Кибербуллинг включает в себя использование социальных сетей, электронной почты, веб-страниц, блогов, форумов, чатов, MMSи SMS-сообщений, онлайн-игр, фото- и видеоклипы.
Ряд зарубежных исследователей приходит к выводу, что кибербуллинг – это новая форма буллинга, под которым понимают неоднократное умышленное нанесение вреда одним подростком или группой другому подростку, который в данной ситуации оказывается не способным себя защитить и лишен возможности ее покинуть [2].
Эти исследователи полагают, что способы и виды воздействия изменились, но психологическое содержание травли осталось прежним. Между участием в буллинге и участием в кибербуллинге существуют положительные корреляционные взаимосвязи, которые указывают на то, что участие в традиционной травле может быть одной из причин, провоцирующих подростков на перенесение своих действий в киберпространство.
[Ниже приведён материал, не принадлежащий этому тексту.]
-- ==== Sys2Proof/Laws/Keeps/Feedback.lean ====
section
/-! SUPPORT. What the operations of Feedback keep. -/
namespace Sys2Proof.Machine
set_option linter.all false
set_option Elab.async false

theorem State.faultSrc_keeps {a s : State} (h : a.Keeps s) (l : Lane) (x : Src) :
    a.Keeps (State.faultSrc s l x) := by
  unfold State.faultSrc
  repeat' (first | with_reducible assumption | (with_reducible first | apply State.Keeps.fbk | apply State.putFlag_keeps) | (intro _))

theorem State.encGlitch_keeps {a s : State} (h : a.Keeps s) (l : Lane) :
    a.Keeps (State.encGlitch s l) := by
  unfold State.encGlitch
  repeat' (first | with_reducible assumption | lift_lets -underBinder | (intro x; have hx : a.Keeps x := (by repeat' (first | with_reducible assumption | lift_lets -underBinder | (with_reducible first | apply State.Keeps.ite | apply State.Keeps.fbk | apply State.bump_keeps | apply State.faultSrc_keeps | apply State.pulseEv_keeps) | (intro _))); clear_value x) | (intro x; clear_value x) | (with_reducible first | apply State.Keeps.ite | apply State.Keeps.fbk | apply State.bump_keeps | apply State.faultSrc_keeps | apply State.pulseEv_keeps) | (intro _))

theorem State.encAdd_keeps {a s : State} (h : a.Keeps s) (l : Lane) (d : Int) :
    a.Keeps (State.encAdd s l d) := by
  unfold State.encAdd
  repeat' (first | with_reducible assumption | (with_reducible first | apply State.putWord_keeps) | (intro _))

theorem execEncEdge_keeps {a s : State} (h : a.Keeps s) (l : Lane) (pa : Bool) (pb : Bool) :
    OutKeeps a (execEncEdge l pa pb s) := by
  unfold execEncEdge
  repeat' (first | with_reducible assumption | lift_lets -underBinder | (intro x; have hx : a.Keeps x := (by repeat' (first | with_reducible assumption | lift_lets -underBinder | (with_reducible first | apply State.Keeps.ite | apply State.Keeps.both | apply State.Keeps.fbk | apply State.encAdd_keeps | apply State.encGlitch_keeps | apply done_keeps) | (first | split | (dsimp only [x]; split)) | (intro _))); clear_value x) | (intro x; clear_value x) | (with_reducible first | apply State.Keeps.ite | apply State.Keeps.both | apply State.Keeps.fbk | apply State.encAdd_keeps | apply State.encGlitch_keeps | apply done_keeps) | split | (intro _))

theorem State.indexCheck_keeps {a s : State} (h : a.Keeps s) (l : Lane) (prev : Word) (cnt : Word) :
    a.Keeps (State.indexCheck s l prev cnt) := by
  unfold State.indexCheck
  repeat' (first | with_reducible assumption | lift_lets -underBinder | (intro x; have hx : a.Keeps x := (by repeat' (first | with_reducible assumption | lift_lets -underBinder | (with_reducible first | apply State.Keeps.ite | apply State.bump_keeps | apply State.faultSrc_keeps | apply State.pulseEv_keeps | apply State.put_keeps) | (intro _))); clear_value x) | (intro x; dsimp -zeta only [x]; clear x) | (intro x; clear_value x) | (with_reducible first | apply State.Keeps.ite | apply State.bump_keeps | apply State.faultSrc_keeps | apply State.pulseEv_keeps | apply State.put_keeps) | (intro _))

theorem execIndexLatch_keeps {a s : State} (h : a.Keeps s) (l : Lane) :
    OutKeeps a (execIndexLatch l s) := by
  unfold execIndexLatch
  repeat' (first | with_reducible assumption | lift_lets -underBinder | (intro x; have hx : a.Keeps x := (by repeat' (first | with_reducible assumption | lift_lets -underBinder | (with_reducible first | apply State.Keeps.ite | apply State.Keeps.fbk | apply State.indexCheck_keeps | apply State.putFlag_keeps | apply State.putWord_keeps | apply done_keeps) | (first | split | (dsimp only [x]; split)) | (intro _))); clear_value x) | (intro x; clear_value x) | (with_reducible first | apply State.Keeps.ite | apply State.Keeps.fbk | apply State.indexCheck_keeps | apply State.putFlag_keeps | apply State.putWord_keeps | apply done_keeps) | split | (intro _))

theorem State.hallIllegal_keeps {a s : State} (h : a.Keeps s) (l : Lane) :
    a.Keeps (State.hallIllegal s l) := by
  unfold State.hallIllegal
  repeat' (first | with_reducible assumption | lift_lets -underBinder | (intro x; have hx : a.Keeps x := (by repeat' (first | with_reducible assumption | lift_lets -underBinder | (with_reducible first | apply State.Keeps.ite | apply State.Keeps.fbk | apply State.bump_keeps | apply State.faultSrc_keeps | apply State.pulseEv_keeps) | (intro _))); clear_value x) | (intro x; clear_value x) | (with_reducible first | apply State.Keeps.ite | apply State.Keeps.fbk | apply State.bump_keeps | apply State.faultSrc_keeps | apply State.pulseEv_keeps) | (intro _))

theorem execHallEdge_keeps {a s : State} (h : a.Keeps s) (l : Lane) (h' : BitVec 3) :
    OutKeeps a (execHallEdge l h' s) := by
  unfold execHallEdge
  repeat' (first | with_reducible assumption | lift_lets -underBinder | (intro x; have hx : a.Keeps x := (by repeat' (first | with_reducible assumption | lift_lets -underBinder | (with_reducible first | apply State.Keeps.ite | apply State.Keeps.fbk | apply State.faultSrc_keeps | apply State.hallIllegal_keeps | apply State.pulseEv_keeps | apply done_keeps) | (first | split | (dsimp only [x]; split)) | (intro _))); clear_value x) | (intro x; clear_value x) | (with_reducible first | apply State.Keeps.ite | apply State.Keeps.fbk | apply State.faultSrc_keeps | apply State.hallIllegal_keeps | apply State.pulseEv_keeps | apply done_keeps) | split | (intro _))

theorem State.resCheck_keeps {a s : State} (h : a.Keeps s) (l : Lane) (n : Nat) (e : Ev) :
    a.Keeps (State.resCheck s l n e) := by
  unfold State.resCheck
  repeat' (first | with_reducible assumption | (with_reducible first | apply State.Keeps.ite | apply State.faultSrc_keeps | apply State.pulseEv_keeps) | (intro _))

theorem execResTrackUpdate_keeps {a s : State} (h : a.Keeps s) (l : Lane) (angle : BitVec 24) (speed : Word) (amp : BitVec 16) (full : Bool) (err : BitVec 16) (phase : BitVec 8) :
    OutKeeps a (execResTrackUpdate l angle speed amp full err phase s) := by
  unfold execResTrackUpdate
  repeat' (first | with_reducible assumption | lift_lets -underBinder | (intro x; have hx : a.Keeps x := (by repeat' (first | with_reducible assumption | lift_lets -underBinder | (with_reducible first | apply State.Keeps.ite | apply State.Keeps.fbk | apply State.putWord_keeps | apply State.resCheck_keeps | apply done_keeps) | (first | split | (dsimp only [x]; split)) | (intro _))); clear_value x) | (intro x; clear_value x) | (with_reducible first | apply State.Keeps.ite | apply State.Keeps.fbk | apply State.putWord_keeps | apply State.resCheck_keeps | apply done_keeps) | split | (intro _))

theorem State.ssiError_keeps {a s : State} (h : a.Keeps s) (l : Lane) :
    a.Keeps (State.ssiError s l) := by
  unfold State.ssiError
  repeat' (first | with_reducible assumption | lift_lets -underBinder | (intro x; have hx : a.Keeps x := (by repeat' (first | with_reducible assumption | lift_lets -underBinder | (with_reducible first | apply State.Keeps.ite | apply State.Keeps.fbk | apply State.bump_keeps | apply State.faultSrc_keeps | apply State.pulseEv_keeps) | (intro _))); clear_value x) | (intro x; clear_value x) | (with_reducible first | apply State.Keeps.ite | apply State.Keeps.fbk | apply State.bump_keeps | apply State.faultSrc_keeps | apply State.pulseEv_keeps) | (intro _))

theorem execSsiRequest_keeps {a s : State} (h : a.Keeps s) (l : Lane) (datLow : Bool) :
    OutKeeps a (execSsiRequest l datLow s) := by
  unfold execSsiRequest
  repeat' (first | with_reducible assumption | lift_lets -underBinder | (intro x; have hx : a.Keeps x := (by repeat' (first | with_reducible assumption | lift_lets -underBinder | (with_reducible first | apply State.Keeps.ite | apply State.Keeps.fbk | apply State.ssiError_keeps | apply done_keeps) | (first | split | (dsimp only [x]; split)) | (intro _))); clear_value x) | (intro x; clear_value x) | (with_reducible first | apply State.Keeps.ite | apply State.Keeps.fbk | apply State.ssiError_keeps | apply done_keeps) | split | (intro _))

theorem execSsiFrame_keeps {a s : State} (h : a.Keeps s) (l : Lane) (data : Word) (err : Bool) (par : Bool) (low : Bool) :
    OutKeeps a (execSsiFrame l data err par low s) := by
  unfold execSsiFrame
  repeat' (first | with_reducible assumption | lift_lets -underBinder | (intro x; have hx : a.Keeps x := (by repeat' (first | with_reducible assumption | lift_lets -underBinder | (with_reducible first | apply State.Keeps.ite | apply State.Keeps.fbk | apply State.ssiError_keeps | apply done_keeps) | (first | split | (dsimp only [x]; split)) | (intro _))); clear_value x) | (intro x; clear_value x) | (with_reducible first | apply State.Keeps.ite | apply State.Keeps.fbk | apply State.ssiError_keeps | apply done_keeps) | split | (intro _))

theorem execPosStale_keeps {a s : State} (h : a.Keeps s) (l : Lane) (x : Src) :
    OutKeeps a (execPosStale l x s) := by
  unfold execPosStale
  repeat' (first | with_reducible assumption | lift_lets -underBinder | (intro x; have hx : a.Keeps x := (by repeat' (first | with_reducible assumption | lift_lets -underBinder | (with_reducible first | apply State.Keeps.ite | apply State.faultSrc_keeps | apply State.pulseEv_keeps | apply State.putFlag_keeps | apply done_keeps) | (first | split | (dsimp only [x]; split)) | (intro _))); clear_value x) | (intro x; clear_value x) | (with_reducible first | apply State.Keeps.ite | apply State.faultSrc_keeps | apply State.pulseEv_keeps | apply State.putFlag_keeps | apply done_keeps) | split | (intro _))

theorem execSpeedZeroTimeout_keeps {a s : State} (h : a.Keeps s) (l : Lane) (x : Src) :
    OutKeeps a (execSpeedZeroTimeout l x s) := by
  unfold execSpeedZeroTimeout
  repeat' (first | with_reducible assumption | (with_reducible first | apply State.Keeps.ite | apply State.Keeps.fbk | apply done_keeps) | split | (intro _))

theorem State.posDisagree_keeps {a s : State} (h : a.Keeps s) (l : Lane) :
    a.Keeps (State.posDisagree s l) := by
  unfold State.posDisagree
  repeat' (first | with_reducible assumption | lift_lets -underBinder | (intro x; have hx : a.Keeps x := (by repeat' (first | with_reducible assumption | lift_lets -underBinder | (with_reducible first | apply State.Keeps.ite | apply State.Keeps.fbk | apply State.faultSrc_keeps | apply State.pulseEv_keeps) | (first | split | (dsimp only [x]; split)) | (intro _))); clear_value x) | (intro x; dsimp -zeta only [x]; clear x) | (intro x; clear_value x) | (with_reducible first | apply State.Keeps.ite | apply State.Keeps.fbk | apply State.faultSrc_keeps | apply State.pulseEv_keeps) | split | (intro _))

theorem execPosDisagree_keeps {a s : State} (h : a.Keeps s) (l : Lane) :
    OutKeeps a (execPosDisagree l s) := by
  unfold execPosDisagree
  repeat' (first | with_reducible assumption | (with_reducible first | apply State.Keeps.ite | apply State.posDisagree_keeps | apply done_keeps) | split | (intro _))

theorem execSourceReturn_keeps {a s : State} (h : a.Keeps s) (l : Lane) (x : Src) (agreed : Bool) :
    OutKeeps a (execSourceReturn l x agreed s) := by
  unfold execSourceReturn
  repeat' (first | with_reducible assumption | lift_lets -underBinder | (intro x; have hx : a.Keeps x := (by repeat' (first | with_reducible assumption | lift_lets -underBinder | (with_reducible first | apply State.Keeps.ite | apply State.Keeps.fbk | apply done_keeps) | (first | split | (dsimp only [x]; split)) | (intro _))); clear_value x) | (intro x; clear_value x) | (with_reducible first | apply State.Keeps.ite | apply State.Keeps.fbk | apply done_keeps) | split | (intro _))

theorem State.encOffset_keeps {a s : State} (h : a.Keeps s) (l : Lane) (w : Word) :
    a.Keeps (State.encOffset s l w) := by
  unfold State.encOffset
  repeat' (first | with_reducible assumption | (with_reducible first | apply State.Keeps.fbk) | (intro _))

theorem execEncOffsetWrite_keeps {a s : State} (h : a.Keeps s) (l : Lane) (ofs : Word) :
    OutKeeps a (execEncOffsetWrite l ofs s) := by
  unfold execEncOffsetWrite
  repeat' (first | with_reducible assumption | (with_reducible first | apply State.encOffset_keeps | apply State.reply_keeps | apply State.writing_keeps | apply done_keeps) | (intro _))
Зачастую жертва традиционной травли переходит в пространство Интернета для мести, но уже в роли хулигана [5, 13, 14, 18, 20, 21, 22, 25, 26, 28].
Самой распространенной является следующая классификация видов кибербуллинга [13]:
- Перепалки (flaming) – обмен короткими эмоциональными репликами между двумя и более людьми, которые разворачиваются обычно в публичных местах Сети.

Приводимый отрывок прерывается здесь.